The Knife is about as close to sui generis as a band gets: not only do siblings Olof Dreijer and Karin Dreijer Andersson make music that sounds like no other group currently operating, but The Knife also sounds unlike any that came before it. Shaking The Habitual, their daring, 100-minute follow-up to 2006's Silent Shout (not counting Tomorrow, In A Year, 2010's opera-styled collaboration with Mt. Sims And Planningtorock), is a superb sequel that delivers on both musical and conceptual grounds.

Let's deal with the latter first: the album title derives from French theorist Michel Foucault—the passage from which it's taken is displayed on one of the release's two posters (lyrics shown on one side and on the other comic panels bitterly decrying capitalism and material acquisition)—and the album's content explores political issues, environmental destruction, and gender studies. That Shaking The Habitual is the group's most politicized release to date might make it sound like tough going, but it isn't when The Knife's lyrics are enigmatic as opposed to didactic (e.g., “When you're full of fire / What's the object of your desire” and “Being horizontal is wonderful / Most things we love are open ended”). In titling two vignettes “Crake” and “Oryx,” Shaking The Habitual references Margaret Atwood's 2003 dystopic novel, and the brother-and-sister duo also nods to Agnetha Fältskog in calling a song “Wrap Your Arms Around Me,” the title the one-time ABBA singer gave to her 1983 solo album.

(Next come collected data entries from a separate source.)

-- ==== Sys2Proof/Machine/Links.lean ====
section
/-! DEFINITION. Machine/Links.lean: ports and their link layer (R418 to R428), joining a job (R429 to R432), shepherds and
takeover (R449 to R453), peer writes (R433). -/

namespace Sys2Proof.Machine

def State.setLnk (s : State) (l : LnkState) : State := { s with lnk := l }

/-! ## Port states (R418, R426, R428) -/

/-- Does the axis of a role have one position, so that its ports are not trained (R430)? -/
def State.untrained (s : State) (role : Nat) : Bool := decide (role < 8) && s.ring_ (role / 2) = 1

/-- The next port whose recalibration waits begins, its lane 0 out first; lanes classified failing are not offered (R427,
R462). -/
def State.nextRecal (s : State) : List Nat → State
  | [] => s.setLnk { s.lnk with recal := none, recalWait := [] }
  | k :: rest =>
    let lanes := (upto 4).filter fun l => (6, 4 * k + l) ∉ s.flt.failing
    match lanes with
    | l :: _ =>
      if s.get LNK_PORT_STATUS.state k = 2 then
        let s := s.put LNK_PORT_STATUS.lanes k (putBits (s.get LNK_PORT_STATUS.lanes k) l l 0)
        (s.setPortState k 4).setLnk { (s.setPortState k 4).lnk with recal := some (k, lanes), recalWait := rest }
      else s.nextRecal rest
    | [] => s.nextRecal rest

/-- A recalibration is requested of a port in service; one port at a time (R427). -/
def State.requestRecal (s : State) (k : Nat) : State :=
  if s.get LNK_PORT_STATUS.state k ≠ 2 ∨ k ∈ s.lnk.recalWait then s
  else if s.lnk.recal.isSome then s.setLnk { s.lnk with recalWait := s.lnk.recalWait ++ [k] }
  else s.nextRecal [k]

/-- A port goes down: its replay buffer is discarded, its recalibration ends (R428, R454); a third strike in 720 service hours
keeps it from being retrained (R462). -/
def State.portDown (s : State) (k cause : Nat) : State :=
  if s.get LNK_PORT_STATUS.state k = 0 then s
  else
    let s := (s.put LNK_PORT_STATUS.lanes k 0).setPortState k 0
    let s := s.setPort k { mode := (s.port k).mode, down := some s.now }
    let s := if cause = 0 then s else s.strike 7 k cause
    let s := if cause ≠ 0 ∧ 3 ≤ s.strikes 7 (· = k) then s.classify 7 k else s
    match s.lnk.recal with
    | some (j, _) => if j = k then s.nextRecal s.lnk.recalWait else s
    | none => s

/-- PORT_ROLE_WRITE: LNK_PORT_CFG of a port; a role that another port holds, or a reserved one, discards the write (R418)
(DEDUCED, log entry 96). -/
def State.applyPortRoleWrite (port : Fin 9) (value : Word) (s : State) : State :=
  let k := port.val
  let v := value.toNat
  let r := bits v 3 0
  if (r ≠ 0xF ∧ (upto 9).any (fun j => j ≠ k && s.get LNK_PORT_CFG.role j = r) = true) ∨ (8 < r ∧ r < 0xF) then s
  else
    let s := s.wn .LNK_PORT_CFG k (bits v 6 0 + bits v 31 16 * 65536)
    if bitAt v 7 then s.requestRecal k else s
def execPortRoleWrite (fn : Func) (port : Fin 9) (value : Word) (s : State) : Host.Outcome State Fault Refusal :=
  s.act (s.pfSample fn (.portRoleWrite fn port value))

/-- PORT_TRAINING_COMPLETE: both ends have trained with these lanes, a class 4 event (R426); an identity flit goes out. -/
def State.applyPortTrainingComplete (port : Fin 9) (lanes : Fin 16) (s : State) : State :=
  let k := port.val
  let role := s.get LNK_PORT_CFG.role k
  let n := ((upto 4).filter fun l => bitAt lanes.val l).length
  if 2 ≤ s.get LNK_PORT_STATUS.state k ∨ s.led = false ∨ s.untrained role = true ∨ (7, k) ∈ s.flt.failing ∨
      k ∈ s.pwr.portsOff ∨ n < 2 then s
  else
    let s := (s.put LNK_PORT_STATUS.lanes k lanes.val).setPortState k 1
    let s := s.setPort k { mode := s.get LNK_PORT_CFG.mode k, trained := true, down := (s.port k).down }
    (s.emit (.identity k (s.rn .LNK_JOB_ID) s.coord role s.identity)).txFlits k 1
def execPortTrainingComplete (port : Fin 9) (lanes : Fin 16) (s : State) : Host.Outcome State Fault Refusal :=
  s.act (s.sampleRow 4 (36 + port.val) (.portTrainingComplete port lanes))

/-- The coordinate that a port's role expects (R430): the neighbour's; none for port S and for a port without a role. -/
def State.expectedCoord (s : State) (role : Nat) : Option Nat :=
  if role < 8 then some (s.nbr s.coord (role / 2) (role % 2 = 0)) else none

/-- IDENTITY_FLIT: the neighbour's job identifier, coordinate and digest: the port is admitted up, or held, a class 4 event (R426,
R516). -/
def State.applyIdentityFlit (port : Fin 9) (job coord : Word) (digest : List Byte) (s : State) : State :=
  let k := port.val
  if (s.port k).trained ∧ s.get LNK_PORT_STATUS.state k = 1 then
    let fits := job.toNat = s.rn .LNK_JOB_ID ∧ s.expectedCoord (s.get LNK_PORT_CFG.role k) = some coord.toNat
    let held := s.identityHeld k coord.toNat digest
    let s := s.setPortId k { s.portId k with fits := decide fits, coord := coord.toNat, digest := digest }
    if fits ∧ held = false then
      ((s.setPortId k { s.portId k with admitted := some digest }).setPort k { s.port k with down := none }).setPortState k 2
    else s.setPortState k 3
  else s
def execIdentityFlit (port : Fin 9) (job coord : Word) (role : Fin 16) (digest : List Byte) (s : State) :
    Host.Outcome State Fault Refusal :=
  s.act (s.sampleRow 4 (36 + port.val) (.identityFlit port job coord role digest))

/-! ## The link layer (R422 to R424) -/

/-- LINK_FLIT: a flit of a class with its sequence number; `good`: its CRC passes; codewords that the FEC corrected, or could
not, on the way. It is accepted in order, or discarded with a nak (DEDUCED, log entry 97). -/
def execLinkFlit (port : Fin 9) (cls : Fin 4) (seq : BitVec 24) (ack : Option (BitVec 24)) (good : Bool)
    (corrected uncorrected : Nat) (s : State) : Host.Outcome State Fault Refusal :=
  let k := port.val
  s.act (if s.get LNK_PORT_STATUS.state k = 0 then s
    else
      let s := (s.bump .LNK_FEC_CORRECTED k corrected).bump .LNK_FEC_UNCORRECTED k uncorrected
      let p := s.port k
      if !good || (cls.val ≠ 3 && seq ≠ p.rxNext) then
        if p.discarding then s
        else (s.setPort k { p with discarding := true }).emit (.nak k (p.rxNext - 1).toNat)
      else
        let s := match ack with
          | some a => s.ackFlits k a
          | none => s
        if cls.val = 3 then s
        else (s.setPort k { s.port k with rxNext := p.rxNext + 1, discarding := false }).bump .LNK_RX_BYTES k 240)

/-- LINK_NAK: the neighbour asks for replay from ack + 1 (R424). -/
def execLinkNak (port : Fin 9) (ack : BitVec 24) (s : State) : Host.Outcome State Fault Refusal :=
  let k := port.val
  s.act (if s.get LNK_PORT_STATUS.state k = 0 then s
    else
      ((s.ackFlits k ack).bump .LNK_REPLAYS k).emit (.replay k (ack + 1).toNat))

/-! ## Recalibration and lane drop (R427, R428) -/

def State.applyPortRecalRequest (port : Fin 9) (s : State) : State := s.requestRecal port.val
def execPortRecalRequest (fn : Func) (port : Fin 9) (s : State) : Host.Outcome State Fault Refusal :=
  s.act (s.pfSample fn (.portRecalRequest fn port))
/-- RECAL_TIMER_EXPIRY: LNK_RECAL_HOURS have gone by; 0 is never. -/
def State.applyRecalTimerExpiry (port : Fin 9) (s : State) : State :=
  if s.rn .LNK_RECAL_HOURS = 0 then s else s.requestRecal port.val
def execRecalTimerExpiry (port : Fin 9) (s : State) : Host.Outcome State Fault Refusal :=
  s.act (s.sampleOnce 4 (36 + port.val) (.row (.recalTimerExpiry port)))
/-- RECAL_ERROR_THRESHOLD: a lane's corrected-symbol ratio over 1 s is above 10⁻⁵. -/
def State.applyRecalErrorThreshold (port : Fin 9) (lane : Fin 4) (s : State) : State :=
  if bitAt (s.get LNK_PORT_STATUS.lanes port.val) lane.val then s.requestRecal port.val else s
def execRecalErrorThreshold (port : Fin 9) (lane : Fin 4) (s : State) : Host.Outcome State Fault Refusal :=
  s.act (s.sampleOnce 4 (36 + port.val) (.row (.recalErrorThreshold port lane)))

/-- A lane leaves service; below two lanes the port goes down (R428). -/
def State.takeLane (s : State) (k l : Nat) : State :=
  let s := s.put LNK_PORT_STATUS.lanes k (putBits (s.get LNK_PORT_STATUS.lanes k) l l 0)
  let s := s.bump .LNK_LANE_DROPS k
  let s := match s.lnk.recal with
    | some (j, x :: rest) => if j = k then s.setLnk { s.lnk with recal := some (j, x :: rest.filter (· ≠ l)) } else s
    | _ => s
  let out := match s.lnk.recal with | some (j, x :: _) => if j = k ∧ x ≠ l then 1 else 0 | _ => 0
  if ((upto 4).filter fun x => bitAt (s.get LNK_PORT_STATUS.lanes k) x).length + out < 2 then s.portDown k 0x08 else s

/-- A lane is dropped, which is a strike; a third in 720 service hours keeps it from recalibration (R462). -/
def State.dropLane (s : State) (k l : Nat) : State :=
  let s := s.strike 6 (4 * k + l) 0x07
  let s := if 3 ≤ s.strikes 6 (· = 4 * k + l) then s.classify 6 (4 * k + l) else s
  s.takeLane k l

/-- LANE_DROP: the lane loses signal or lock, or delivers 16 uncorrectable codewords within 1 ms; a class 4 event (R428). -/
def State.applyLaneDrop (port : Fin 9) (lane : Fin 4) (s : State) : State :=
  if s.get LNK_PORT_STATUS.state port.val ≠ 0 ∧ bitAt (s.get LNK_PORT_STATUS.lanes port.val) lane.val = true then
    s.dropLane port.val lane.val
  else s
def execLaneDrop (port : Fin 9) (lane : Fin 4) (s : State) : Host.Outcome State Fault Refusal :=
  s.act (s.sampleOnce 4 (4 * port.val + lane.val) (.row (.laneDrop port lane)))

/-- LANE_RECAL_COMPLETE: the lane that is out passes and returns, or does not; the next lane, or the next port, follows; a class 4
event (R427, R428). -/
def State.applyLaneRecalComplete (pass : Bool) (s : State) : State :=
  match s.lnk.recal with
  | some (k, l :: rest) =>
    let s := if pass then s.put LNK_PORT_STATUS.lanes k (putBits (s.get LNK_PORT_STATUS.lanes k) l l 1) else s
    match rest with
    | m :: _ =>
      (s.put LNK_PORT_STATUS.lanes k (putBits (s.get LNK_PORT_STATUS.lanes k) m m 0)).setLnk { s.lnk with recal := some (k, rest) }
    | [] =>
      let s := (s.bump .LNK_RECALS k).setPortState k 2
      let n := ((upto 4).filter fun x => bitAt (s.get LNK_PORT_STATUS.lanes k) x).length
      let s := s.setLnk { s.lnk with recal := none }
      let s := if n < 2 then s.portDown k 0x08 else s
      s.nextRecal s.lnk.recalWait
  | _ => s
def execLaneRecalComplete (pass : Bool) (s : State) : Host.Outcome State Fault Refusal :=
  s.act (match s.lnk.recal with
    | some (k, l :: _) => s.sampleOnce 4 (4 * k + l) (.row (.laneRecalComplete pass))
    | _ => s)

As thematically provocative as the release is, it's even more arresting on musical grounds—how could it be otherwise when its signature sound is Dreijer Andersson's animalistic howl? Hear, for example, how wildly her voice stretches out on the lines “Even in the suburbs of Rome” and “Bring the fuel to the fire” in “A Tooth For An Eye,” a mesmerizing opener powered by dizzying percussive syncopations. As head-turning as it is, it's a mere scene-setter for the album's first single, “Full of Fire,” a seething, nine-minute dynamo that finds her cryptic drawl goosed by distorted acid-techno rhythms and furious noise-making. Howling sirens merge indistinguishably into the woozy frame of “A Cherry On Top” before the setting metamorphosizes into some diseased version of Eastern-styled chant. Another left turn arrives in the form of disc one's closing “Old Dreams Waiting To Be Realized,” a nineteen-minute drone of glacial character that grew out of The Knife's desire to explore the resonant properties of an empty space, in this case an old boiler room, and “Fracking Fluid Injection,” another long-form instrumental that uses a bedspring to generate rippling wah-wahs of voices and scrapes. Also strong is disc two, which springs into action with the anthemic tribal-jazz of “Raging Lung” and Andersson's impassioned snarl (“And that's when it hurts…” ), after which jittery alien techno spritzes “Networking” with chattering electronics and beats.

Even a cursory listen to Shaking The Habitual suggests that calling The Knife an electronic group makes little sense when the categorization hardly does justice to the group's sound. Instead the album's a sprawling set that boldly transmutes genres like industrial, techno, ambient-drone, and noise into some bizarre new form. African rhythms, Asian vocalizations, and acoustic instruments (percussion and wooden flutes, for example) surface, albeit refracted through the group's distorting lens. Yes, Shaking The Habitual is arguably overlong, and it's hardly an easy listen—the sickly undertow of “Wrap Your Arms Around Me,” for instance, has little in common with anything in ABBA's pop universe—but it's also inspiring to see a now-established outfit challenging itself (reinventing itself might be more accurate) and its listeners so dramatically.